Fault Tolerance And Reliability

If all n different events have same mean time m, then the Mean time to the first one of the events = m/n

Theorem 1:

Mean time to event MT(A)=1/P(A)

Theorem 2:

P(A or B) = P(A) + P(B) - P(A and B)
Assuming A and B are independent
= P(A) + P(B) - P(A) * P(B)
= P(A) + P(B) (if P(A) and P(B) are very small)

Theorem 3:

If events A,B, have mean time MT(A), MT(B), then the mean time to the first event is 1/(P(A) + P(B))

Prove:

if p is the probability of an event in given time, then the mean time m = 1/p,
and there are n events, then the probability of one of these events = n * p
Therefore, mean time to one of these events = 1/ n*p = m/n

Capture.PNG

Fault Tolerance Strategy:

Fail-vote:
use two or more modules and compare their outputs, stops if there are no majority outputs agreeing. If fails twices as often with duplication but gives clean failure semantics

Capture.PNG

2.Fail-fast:
Similar to the fail vote except the system senses which modules are available and then uses the majority of the available modules.

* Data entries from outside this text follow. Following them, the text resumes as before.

-- ==== Sys2Proof/Machine/Render.lean ====
section
/-! DEFINITION. The renderer: one template per instruction shape (R87 to R97). -/

namespace Sys2Proof.Machine

/-! ## The mnemonics, in lower case (R84) -/

def upperName : UpperOp → Text
  | .lui => ['l', 'u', 'i']
  | .auipc => ['a', 'u', 'i', 'p', 'c']

def csrRegName : CsrRegOp → Text
  | .csrrw => ['c', 's', 'r', 'r', 'w']
  | .csrrs => ['c', 's', 'r', 'r', 's']
  | .csrrc => ['c', 's', 'r', 'r', 'c']

def csrImmName : CsrImmOp → Text
  | .csrrwi => ['c', 's', 'r', 'r', 'w', 'i']
  | .csrrsi => ['c', 's', 'r', 'r', 's', 'i']
  | .csrrci => ['c', 's', 'r', 'r', 'c', 'i']

def aluRegName : AluRegOp → Text
  | .add => ['a', 'd', 'd']
  | .sub => ['s', 'u', 'b']
  | .sll => ['s', 'l', 'l']
  | .slt => ['s', 'l', 't']
  | .sltu => ['s', 'l', 't', 'u']
  | .xor => ['x', 'o', 'r']
  | .srl => ['s', 'r', 'l']
  | .sra => ['s', 'r', 'a']
  | .or => ['o', 'r']
  | .and => ['a', 'n', 'd']

def aluImmName : AluImmOp → Text
  | .addi => ['a', 'd', 'd', 'i']
  | .slti => ['s', 'l', 't', 'i']
  | .sltiu => ['s', 'l', 't', 'i', 'u']
  | .xori => ['x', 'o', 'r', 'i']
  | .ori => ['o', 'r', 'i']
  | .andi => ['a', 'n', 'd', 'i']

def shiftName : ShiftOp → Text
  | .slli => ['s', 'l', 'l', 'i']
  | .srli => ['s', 'r', 'l', 'i']
  | .srai => ['s', 'r', 'a', 'i']

def loadName : LoadOp → Text
  | .lb => ['l', 'b']
  | .lh => ['l', 'h']
  | .lw => ['l', 'w']
  | .lbu => ['l', 'b', 'u']
  | .lhu => ['l', 'h', 'u']

def storeName : StoreOp → Text
  | .sb => ['s', 'b']
  | .sh => ['s', 'h']
  | .sw => ['s', 'w']

def branchName : BranchOp → Text
  | .beq => ['b', 'e', 'q']
  | .bne => ['b', 'n', 'e']
  | .blt => ['b', 'l', 't']
  | .bge => ['b', 'g', 'e']
  | .bltu => ['b', 'l', 't', 'u']
  | .bgeu => ['b', 'g', 'e', 'u']

/-! ## The templates -/

/-- R89: the 20-bit field, not the 32-bit immediate. -/
def renderUpper (cfg : Config) (op : UpperOp) (rd : RegIdx) (imm20 : BitVec 20) : Text :=
  line2 cfg (upperName op) (reg rd) (hexN 5 imm20.toNat)

/-- R90 -/
def renderJal (cfg : Config) (rd : RegIdx) (tgt : Word) : Text :=
  line2 cfg ['j', 'a', 'l'] (reg rd) (hexN 8 tgt.toNat)

/-- R92 -/
def renderJalr (cfg : Config) (rd rs1 : RegIdx) (imm : Word) : Text :=
  line2 cfg ['j', 'a', 'l', 'r'] (reg rd) (disp imm rs1)

/-- R96 -/
def renderCsrReg (cfg : Config) (op : CsrRegOp) (rd : RegIdx) (csr : CsrIdx) (rs1 : RegIdx) : Text :=
  line3 cfg (csrRegName op) (reg rd) (hexN 3 csr.toNat) (reg rs1)

/-- R96: the immediate is a bare unsigned decimal. -/
def renderCsrImm (cfg : Config) (op : CsrImmOp) (rd : RegIdx) (csr : CsrIdx) (zimm : BitVec 5) : Text :=
  line3 cfg (csrImmName op) (reg rd) (hexN 3 csr.toNat) (decu zimm.toNat)

/-- R93 -/
def renderAluReg (cfg : Config) (op : AluRegOp) (rd rs1 rs2 : RegIdx) : Text :=
  line3 cfg (aluRegName op) (reg rd) (reg rs1) (reg rs2)

/-- R91: the immediate is a signed decimal for every one of the six. -/
def renderAluImm (cfg : Config) (op : AluImmOp) (rd rs1 : RegIdx) (imm : Word) : Text :=
  line3 cfg (aluImmName op) (reg rd) (reg rs1) (dec imm.toInt)

/-- R91 -/
def renderShift (cfg : Config) (op : ShiftOp) (rd rs1 : RegIdx) (shamt : BitVec 5) : Text :=
  line3 cfg (shiftName op) (reg rd) (reg rs1) (decu shamt.toNat)

/-- R92 -/
def renderLoad (cfg : Config) (op : LoadOp) (rd rs1 : RegIdx) (imm : Word) : Text :=
  line2 cfg (loadName op) (reg rd) (disp imm rs1)

/-- R95: the stored register first, then displacement and base. -/
def renderStore (cfg : Config) (op : StoreOp) (rs2 rs1 : RegIdx) (imm : Word) : Text :=
  line2 cfg (storeName op) (reg rs2) (disp imm rs1)

/-- R94 -/
def renderBranch (cfg : Config) (op : BranchOp) (rs1 rs2 : RegIdx) (tgt : Word) : Text :=
  line3 cfg (branchName op) (reg rs1) (reg rs2) (hexN 8 tgt.toNat)

/-- R97: the zero-operand instructions are not padded. -/
def renderEcall : Text := ['e', 'c', 'a', 'l', 'l']

/-- R97 -/
def renderEbreak : Text := ['e', 'b', 'r', 'e', 'a', 'k']

/-- `render` (R87). -/
def render (cfg : Config) : DecodedInsn → Text
  | .upper op rd imm20 => renderUpper cfg op rd imm20
  | .jal rd tgt => renderJal cfg rd tgt
  | .jalr rd rs1 imm => renderJalr cfg rd rs1 imm
  | .csrReg op rd csr rs1 => renderCsrReg cfg op rd csr rs1
  | .csrImm op rd csr zimm => renderCsrImm cfg op rd csr zimm
  | .ecall => renderEcall
  | .ebreak => renderEbreak
  | .aluReg op rd rs1 rs2 => renderAluReg cfg op rd rs1 rs2
  | .aluImm op rd rs1 imm => renderAluImm cfg op rd rs1 imm
  | .shift op rd rs1 shamt => renderShift cfg op rd rs1 shamt
  | .load op rd rs1 imm => renderLoad cfg op rd rs1 imm
  | .store op rs2 rs1 imm => renderStore cfg op rs2 rs1 imm
  | .branch op rs1 rs2 tgt => renderBranch cfg op rs1 rs2 tgt
  | .illegal => cfg.illegalText

end Sys2Proof.Machine
end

Improve the software reliability:

Periodic transfer of data: The primary process does all the work until it fails, and the second process called backup takes over the primary and continues
Checkpoint-restart: The primary records its state on a duplexed storage module, at takeover the secondary starts reading the state of the primary from the duplexed storage and resumes the application.
Checkpoint messages: The primary sends its state changes as messages to the backup. At takeover the backup gets its current state from the most recent checkpoint message.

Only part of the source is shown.